I am completely opposed to the cuts to benefits and public services. Most people of a similar inclination to me are also opposed to the Olympics and feel it’s unacceptable for the taxpayer to be spending billions on a fortnight long party when disabled people are being told that they’re no longer allowed to use the toilet in the night.

I don’t want anything to do with the games. I’m planning on spending a fortnight barricaded in my flat with a stockpile of food and DVD box sets. But I will never begrudge the games coming to town because the only tube access upgrades Johnson didn’t cancel were the ones essential to the Olympic strategy. The games leave behind a legacy of improved access to the tube and I will forever be grateful for that.

Transport for All published this table assessing the accessible transport plans of the 4 leading Mayoral candidates. Great progress towards a fully inclusive transport network was made under Livingstone; we then saw regression under Johnson. If we want to start progressing again, we need Johnson out of office. He doesn’t propose to meet a single one of Transport for All’s targets.

This isn’t just an issue for those who are currently disabled. Around one in 5 people have some kind of impairment. The figures are skewed by age as the majority of older people have some kind of age-related condition. If you want the tube to be fully accessible by the time your mobility begins declining then you need to vote for improved access to the tube now. Even if you’re convinced that you’re so healthy that you will still be running marathons when you’re 101; there’s a good chance that at some point in your life you’ll break your ankle playing football and be on crutches for 6 weeks. Just bear that probability in mind if you're thinking of voting Johnson because "he's a right laugh!"

I can’t stand the Labour party in its current state. They’re the ones who kick-started the horrific welfare reform by introducing Employment and Support Allowance in 2008. I have no confidence in the current Labour party leadership: I wouldn't trust Ed Miliband to run a proverbial in a brewery, never mind a country. Labour have moved too far to the right for my liking, though sadly I have to concede that out of all the main parties; they are the lesser of three evils. If a General Election were called tomorrow I’d vote Green without hesitation.

It saddens me that Ken rejoined Labour after serving his first term as London Mayor as an independent candidate. I would feel much happier putting my mark next to his name if he weren’t affiliated with a party I have no love for.

But put my mark next to his name I shall. Like I said at the start: His transport policies changed my life. At least now my second nearest tube station is accessible, even if the closest one to my home isn’t.

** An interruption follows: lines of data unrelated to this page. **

theorem Canonical.purgeTags {ctx tags} (hs : Canonical s) : Canonical (purgeTags ctx s tags) := hs.foldl fun _ _ h1 => h1.purge

theorem Canonical.spill {ctx d p} (hs : Canonical s) : Canonical (spill s ctx d p) :=
  .ite hs.setCluster.setCluster.writeOverflow hs.setCluster.clusterFault.purgeTags

theorem Canonical.execPipelineSpill {pipe} (hs : Canonical s) : CanonicalOut (execPipelineSpill pipe s) := by
  unfold Machine.execPipelineSpill
  split
  · exact hs
  · split
    · exact hs
    · exact Canonical.ite hs.spill hs

theorem Canonical.execStealRequest {peer} (hs : Canonical s) : CanonicalOut (execStealRequest peer s) := by
  unfold Machine.execStealRequest
  dsimp only
  split
  · exact hs
  · split
    · exact hs
    · split
      · exact hs
      · exact hs.gated fun _ h1 => h1.setCluster

theorem Canonical.execStealAcknowledge {seq} (hs : Canonical s) : CanonicalOut (execStealAcknowledge seq s) := hs.setCluster

theorem Canonical.refuseSteal {peer seq} (hs : Canonical s) : Canonical (refuseSteal s peer seq) := hs.setCluster

theorem Canonical.execStealConfirm {peer seq} (hs : Canonical s) : CanonicalOut (execStealConfirm peer seq s) := by
  unfold Machine.execStealConfirm
  dsimp only
  split
  · exact hs
  · exact hs.setCluster

theorem Canonical.execStealTimeout {seq} (hs : Canonical s) : CanonicalOut (execStealTimeout seq s) := by
  unfold Machine.execStealTimeout
  dsimp only
  split
  · exact hs
  · split
    · exact hs.setCluster
    · exact hs

theorem Canonical.execSchedLost {cluster} (hs : Canonical s) : CanonicalOut (execSchedLost cluster s) := by
  unfold Machine.execSchedLost
  dsimp only
  split
  · exact hs
  · split
    · exact hs.setCluster.clusterFault.purgeTags
    · exact hs

theorem Canonical.switchOut {s0 spans ctx} (hs0 : Canonical s0) : Canonical (switchOut s0 spans ctx) := by
  unfold Machine.switchOut
  extract_lets s s1 off s2
  have hoff : ∀ t k, Canonical t → Canonical (off t k) := fun _ _ ht => .ite ht ht.takeOff
  have h1 : Canonical s1 := Canonical.writeClusterImage (hs0.foldl fun _ _ ht => .ite ht ht.foldCounts)
  exact (hoff _ 1 (hoff s1 0 h1)).setCluster

theorem Canonical.beginSwitch {spans} (hs : Canonical s) : Canonical (beginSwitch s spans) :=
  hs.setCluster.preemptSlot.preemptSlot

theorem Canonical.execClusterSwitchOut {area} (hs : Canonical s) : CanonicalOut (execClusterSwitchOut area s) := by
  unfold Machine.execClusterSwitchOut
  split
  · exact hs
  · split
    · exact hs.switchOut
    · exact hs
  · split
    · exact hs
    · exact hs.beginSwitch

theorem Canonical.resumeThread {p} (hs : Canonical s) : Canonical (resumeThread s p) := .ite hs.restoreThread hs.setCluster

theorem Canonical.restoreCluster {ctx m} (hs : Canonical s) : Canonical (restoreCluster s ctx m) :=
  Canonical.foldl (.setCtx ⟨memWf_foldl (memWf_mclear hs.mem _ _) fun _ _ hm => memWf_sset hm _ _, hs.spad⟩)
    fun _ _ ht => ht.resumeThread

theorem Canonical.execClusterRestore {area} (hs : Canonical s) : CanonicalOut (execClusterRestore area s) := by
  unfold Machine.execClusterRestore
  extract_lets spans here
  split
  · exact hs
  · split
    · exact hs.pastImage.restoreCluster
    · exact hs

/-! ### Machine/Package.lean -/

theorem Canonical.execCaprd {sb p d a} (hs : Canonical s) : CanonicalOut (execCaprd sb p d a s) :=
  hs.word fun _ _ h1 => h1.writeOne

theorem Canonical.execHostsig {sb p a} (hs : Canonical s) : CanonicalOut (execHostsig sb p a s) := by
  unfold Machine.execHostsig
  dsimp only
  refine hs.word fun _ _ ht28 => ?_
  split
  · exact ht28
  · exact ht28.setCtx.hold

theorem Canonical.requestWord {sb p d kind f} (hs : Canonical s) : CanonicalOut (requestWord sb p d kind f s) := by
  unfold Machine.requestWord
  dsimp only
  refine hs.privWord fun _ _ ht28 => ?_
  split
  · exact ht28.withFlip fun _ h1 => h1.hold.startWait
  · split
    · split
      · exact ht28.endWait
      · exact ht28
    · exact ht28

theorem Canonical.execCtxsave {sb p d a b} (hs : Canonical s) : CanonicalOut (execCtxsave sb p d a b s) := hs.requestWord

theorem Canonical.execCtxrst {sb p d a b} (hs : Canonical s) : CanonicalOut (execCtxrst sb p d a b s) := hs.requestWord

theorem Canonical.putBytes {spans off bs} (hs : Canonical s) : Canonical (putBytes s spans off bs) := hs.putRegion

theorem Canonical.beginSave {n spans} (hs : Canonical s) : Canonical (beginSave s n spans) :=
  .ite hs.setCtx.putBytes.beginSwitch hs.setCtx.putBytes

theorem Canonical.placeImage {spans n} (hs : Canonical s) : Canonical (placeImage s spans n) := by
  unfold Machine.placeImage
  split
  · exact Canonical.ite hs.writeClusterImage hs
  · exact Canonical.ite hs hs.pastImage.writeClusterImage

theorem Canonical.finishSave {who n area units} (hs : Canonical s) : Canonical (finishSave s who n area units) := by
  unfold Machine.finishSave
  dsimp only
  split
  · exact hs
  · exact hs.placeImage.putBytes.putBytes.setCtx

theorem Canonical.finishRestore {who n area} (hs : Canonical s) : Canonical (finishRestore s who n area) := by
  unfold Machine.finishRestore
  split
  · exact hs
  · extract_lets bs s1
    have h1 : Canonical s1 := hs.setCtx
    split
    · exact h1
    · split
      · exact h1.pastImage.restoreCluster
      · exact h1

theorem Canonical.noteUnderWay {id} (hs : Canonical s) : Canonical (noteUnderWay s id) := ⟨hs.mem, hs.spad⟩

theorem Canonical.execContextSaveRequest {n} (hs : Canonical s) : CanonicalOut (execContextSaveRequest n s) := by
  unfold Machine.execContextSaveRequest
  dsimp only
  split
  · exact hs
  · split
    · split
      · split
        · exact hs.finishSave.setResult.dropItem
        · exact hs
      · split
        · split
          · exact hs.beginSave.noteUnderWay
          · exact hs
        · exact hs.setResult.dropItem
    · exact hs

theorem Canonical.execContextRestoreRequest {n} (hs : Canonical s) : CanonicalOut (execContextRestoreRequest n s) := by
  unfold Machine.execContextRestoreRequest
  dsimp only
  split
  · exact hs
  · split
    · exact Canonical.dropItem (Canonical.setResult (Canonical.ite hs.finishRestore hs))
    · exact hs

theorem Canonical.execHostCtxsave {ctx area units s0} (hs : Canonical s0) : CanonicalOut (execHostCtxsave ctx area units s0) := by
  unfold Machine.execHostCtxsave
  extract_lets s x t _ st t' _
  have h1 : Canonical s := hs.wake
  clear_value s
  have ht : Canonical t := h1.finishSave.setResult
  have ht' : Canonical t' := h1.beginSave.noteUnderWay
  split
  · exact hs
  · split
    · exact ⟨ht.mem, ht.spad⟩
    · split
      · exact ⟨ht'.mem, ht'.spad⟩
      · exact h1.setResult

theorem Canonical.execHostCtxrst {ctx area s0} (hs0 : Canonical s0) : CanonicalOut (execHostCtxrst ctx area s0) := by
  unfold Machine.execHostCtxrst
  dsimp only
  split
  · exact hs0
  · exact Canonical.setResult (Canonical.ite hs0.wake.finishRestore hs0.wake)

/-! ### Machine/Fabric.lean -/

theorem Canonical.execNwr {sb p w a b} (hs : Canonical s) : CanonicalOut (execNwr sb p w a b s) := by
  unfold Machine.execNwr
  dsimp only
  refine hs.word fun _ _ ht28 => ?_
  split
  · exact ht28.hold
  · exact ht28

theorem Canonical.startRemote {h key x} (hs : Canonical s) : Canonical (startRemote h key x s) :=
  hs.bumpId.changeAt.setSlot.sendRead

theorem Canonical.execNrd {sb p v k a w} (hs : Canonical s) : CanonicalOut (execNrd sb p v k a w s) := by
  unfold Machine.execNrd
  dsimp only
  refine hs.word fun _ _ ht28 => ?_
  split
  · split
    · exact ht28
    · exact ht28.startRemote
  · exact ht28

theorem Canonical.reportNwrs {h} (hs : Canonical s) : Canonical (reportNwrs s h) := by
  unfold Machine.reportNwrs
  dsimp only
  split
  · exact hs
  · exact Canonical.changeAt ⟨hs.mem, hs.spad⟩

theorem Canonical.execMemb {sb p d} (hs : Canonical s) : CanonicalOut (execMemb sb p d s) := by
  unfold Machine.execMemb
  refine hs.word fun _ _ ht28 => ?_
  split
  · exact ht28.withFlip fun _ h1 => h1.startWait
  · split
    · exact ht28
    · exact ht28.withWrites fun _ h1 => h1.reportNwrs.leaveWait

theorem Canonical.takeInstance {h w i} (hs : Canonical s) : CanonicalRes (takeInstance h w i s) := by
  unfold Machine.takeInstance
  split
  · exact hs.machineCheck
  · exact hs.endWait

theorem Canonical.collective {sb p d a kind f} (hs : Canonical s) : CanonicalOut (collective sb p d a kind f s) := by
  unfold Machine.collective
  dsimp only
  refine hs.word fun _ _ ht28 => ?_
  split
  · split
    · exact ht28.withFlip fun _ h1 => h1.hold.startWait
    · exact ht28.writeOne
  · split
    · exact ht28.takeInstance
    · exact ht28

theorem Canonical.execNred {sb p d a b} (hs : Canonical s) : CanonicalOut (execNred sb p d a b s) := hs.collective

theorem Canonical.execNbar {sb p d a} (hs : Canonical s) : CanonicalOut (execNbar sb p d a s) := hs.collective

theorem Canonical.execGsw {sb p d a} (hs : Canonical s) : CanonicalOut (execGsw sb p d a s) := hs.requestWord

/-! ### Machine/FabricEvents.lean -/

theorem Canonical.packetHere {l x3} (hs : Canonical s) : Canonical (packetHere s l x3) := by
  unfold Machine.packetHere
  split
  · exact hs
  · exact hs.arrivePacket

theorem Canonical.takeFlit {l x flit trailer} (hs : Canonical s) : Canonical (takeFlit s l x flit trailer) :=
  .ite hs.setLink.pumpLink.packetHere hs.setLink.pumpLink

theorem Canonical.execFlitReceive {l flit trailer} (hs : Canonical s) : CanonicalOut (execFlitReceive l flit trailer s) := by
  unfold Machine.execFlitReceive
  dsimp only
  split
  · exact hs
  · split
    · exact hs.setLink
    · split
      · exact hs
      · exact hs.takeFlit

theorem Canonical.advanceWaves (hs : Canonical s) : Canonical (advanceWaves s) := hs.foldl fun _ _ h1 => h1.advanceWave

theorem Canonical.execLinkTrained {l} (hs : Canonical s) : CanonicalOut (execLinkTrained l s) := by
  unfold Machine.execLinkTrained
  dsimp only
  split
  · exact hs.setLink.pumpLink
  · exact hs

theorem Canonical.execLinkRetrainTimeout {l} (hs : Canonical s) : CanonicalOut (execLinkRetrainTimeout l s) := by
  unfold Machine.execLinkRetrainTimeout
  dsimp only
  split
  · exact hs.setLink.deliverAll.routesFail.advanceWaves
  · exact hs

theorem Canonical.takeOut {n} (hs : Canonical s) : Canonical (takeOut s n) := ⟨hs.mem, hs.spad⟩

theorem Canonical.answer {p q} (hs : Canonical s) : Canonical (answer s p q) := by
  unfold Machine.answer
  split
  · exact hs.inject
  · exact hs.deliver

theorem Canonical.poisonIf {bad pa n} (hs : Canonical s) : Canonical (poisonIf bad s pa n) := .ite ⟨hs.mem, hs.spad⟩ hs

theorem Canonical.execRemoteWrite {n} (hs : Canonical s) : CanonicalOut (execRemoteWrite n s) := by
  unfold Machine.execRemoteWrite
  dsimp only
  split
  · exact hs
  · exact Canonical.answer (Canonical.ite hs.takeOut.writeMem.poisonIf hs.takeOut)

theorem Canonical.execReadRequest {n} (hs : Canonical s) : CanonicalOut (execReadRequest n s) := by
  unfold Machine.execReadRequest
  dsimp only
  split
  · exact hs
  · exact hs.takeOut.answer

theorem Canonical.forgetRequest {id} (hs : Canonical s) : Canonical (forgetRequest s id) := ⟨hs.mem, hs.spad⟩

theorem Canonical.finishNwr {id failed} (hs : Canonical s) : Canonical (finishNwr s id failed) :=
  Canonical.sendReads (Canonical.settle ⟨hs.mem, hs.spad⟩)

theorem Canonical.fillSlot {id r poison fault k} (hs : Canonical s) : Canonical (fillSlot id r poison fault s k) := by
  unfold Machine.fillSlot
  dsimp only
  split
  · exact hs
  · exact hs.setSlot.pmCount

theorem Canonical.execReadReply {n} (hs : Canonical s) : CanonicalOut (execReadReply n s) := by
  unfold Machine.execReadReply
  dsimp only
  split
  · exact hs
  · split
    · exact hs.takeOut
    · split
      · exact hs
      · exact hs.takeOut.forgetRequest.fillSlot.fillSlot

theorem Canonical.execWriteAcknowledgement {n} (hs : Canonical s) : CanonicalOut (execWriteAcknowledgement n s) := by
  unfold Machine.execWriteAcknowledgement
  split
  · exact hs
  · split
    · exact hs.takeOut
    · exact hs.takeOut.forgetRequest.finishNwr

theorem Canonical.execRemoteTimeout {req} (hs : Canonical s) : CanonicalOut (execRemoteTimeout req s) := by
  unfold Machine.execRemoteTimeout
  dsimp only
  split
  · exact hs
  · split
    · exact hs.forgetRequest.fillSlot.fillSlot.finishNwr
    · exact hs

theorem Canonical.contributed {n typ isBar} (hs : Canonical s) : Canonical (contributed s n typ isBar) := by
  unfold Machine.contributed
  dsimp only
  split
  · exact hs
  · split
    · exact hs.takeOut
    · split
      · exact hs.takeOut
      · split
        · exact hs.takeOut.failInstance
        · split
          · exact hs.takeOut.failInstance
          · split
            · exact hs.takeOut.inject
            · split
              · exact hs.takeOut.setJob.tryComplete
              · exact hs.takeOut

theorem Canonical.execContribution {n} (hs : Canonical s) : CanonicalOut (execContribution n s) := hs.contributed

theorem Canonical.execBarrierArrival {n} (hs : Canonical s) : CanonicalOut (execBarrierArrival n s) := hs.contributed

theorem Canonical.resultHere {n typ isBar} (hs : Canonical s) : Canonical (resultHere s n typ isBar) := by
  unfold Machine.resultHere
  dsimp only
  split
  · exact hs
  · split
    · exact hs.takeOut
    · exact hs.takeOut.setJob

theorem Canonical.execCollectiveResult {n} (hs : Canonical s) : CanonicalOut (execCollectiveResult n s) := hs.resultHere

theorem Canonical.execBarrierRelease {n} (hs : Canonical s) : CanonicalOut (execBarrierRelease n s) := hs.resultHere

theorem Canonical.execMemberFailure {job grp node} (hs : Canonical s) : CanonicalOut (execMemberFailure job grp node s) := by
  unfold Machine.execMemberFailure
  split
  · exact hs
  · exact hs.memberFails

theorem Canonical.execPurge {n} (hs : Canonical s) : CanonicalOut (execPurge n s) := by
  unfold Machine.execPurge
  dsimp only
  split
  · exact hs
  · split
    · exact hs.takeOut
    · split
      · exact (hs.takeOut.dropPackets.foldl fun _ _ h1 => h1.loseContribution).floodPurge
      · split
        · exact hs.takeOut.purgeLocal.floodPurge
        · exact hs.takeOut.purgePackets.floodPurge

theorem Canonical.markWave {jk p} (hs : Canonical s) : Canonical (markWave s jk p) := by
  unfold Machine.markWave
  split
  · exact hs
  · exact Canonical.ite hs.setJob.advanceWave hs

theorem Canonical.execCutMarker {n} (hs : Canonical s) : CanonicalOut (execCutMarker n s) := by
  unfold Machine.execCutMarker
  dsimp only
  split
  · exact hs
  · split
    · exact hs.takeOut
    · split
      · exact hs.takeOut
      · split
        · exact hs.takeOut.markWave
        · exact hs.takeOut.cutJob.markWave

theorem Canonical.execResumeMarker {n} (hs : Canonical s) : CanonicalOut (execResumeMarker n s) := by
  unfold Machine.execResumeMarker
  dsimp only
  split
  · exact hs
  · split
    · exact hs.takeOut
    · split
      · exact hs.takeOut.resumeJob.markWave
      · split
        · exact hs.takeOut.markWave
        · exact hs.takeOut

The post is something of a "two birds with one stone" job. Today is Blogging Against Disablism Day and London goes to the polls on Thursday. I think the word "disablism" does what it says on the tin and clearly a transport system which has wheelchair access at less than one in three stations is a transport system that discriminates against disabled people. So combining the 2 I'm blogging to appeal to Londoners to vote for a candidate that'll make the public transport system a little less disablist.

A couple of weeks ago I got a "Back Boris" taxi receipt. If he hadn't cancelled tube access upgrades I wouldn't have needed a cab.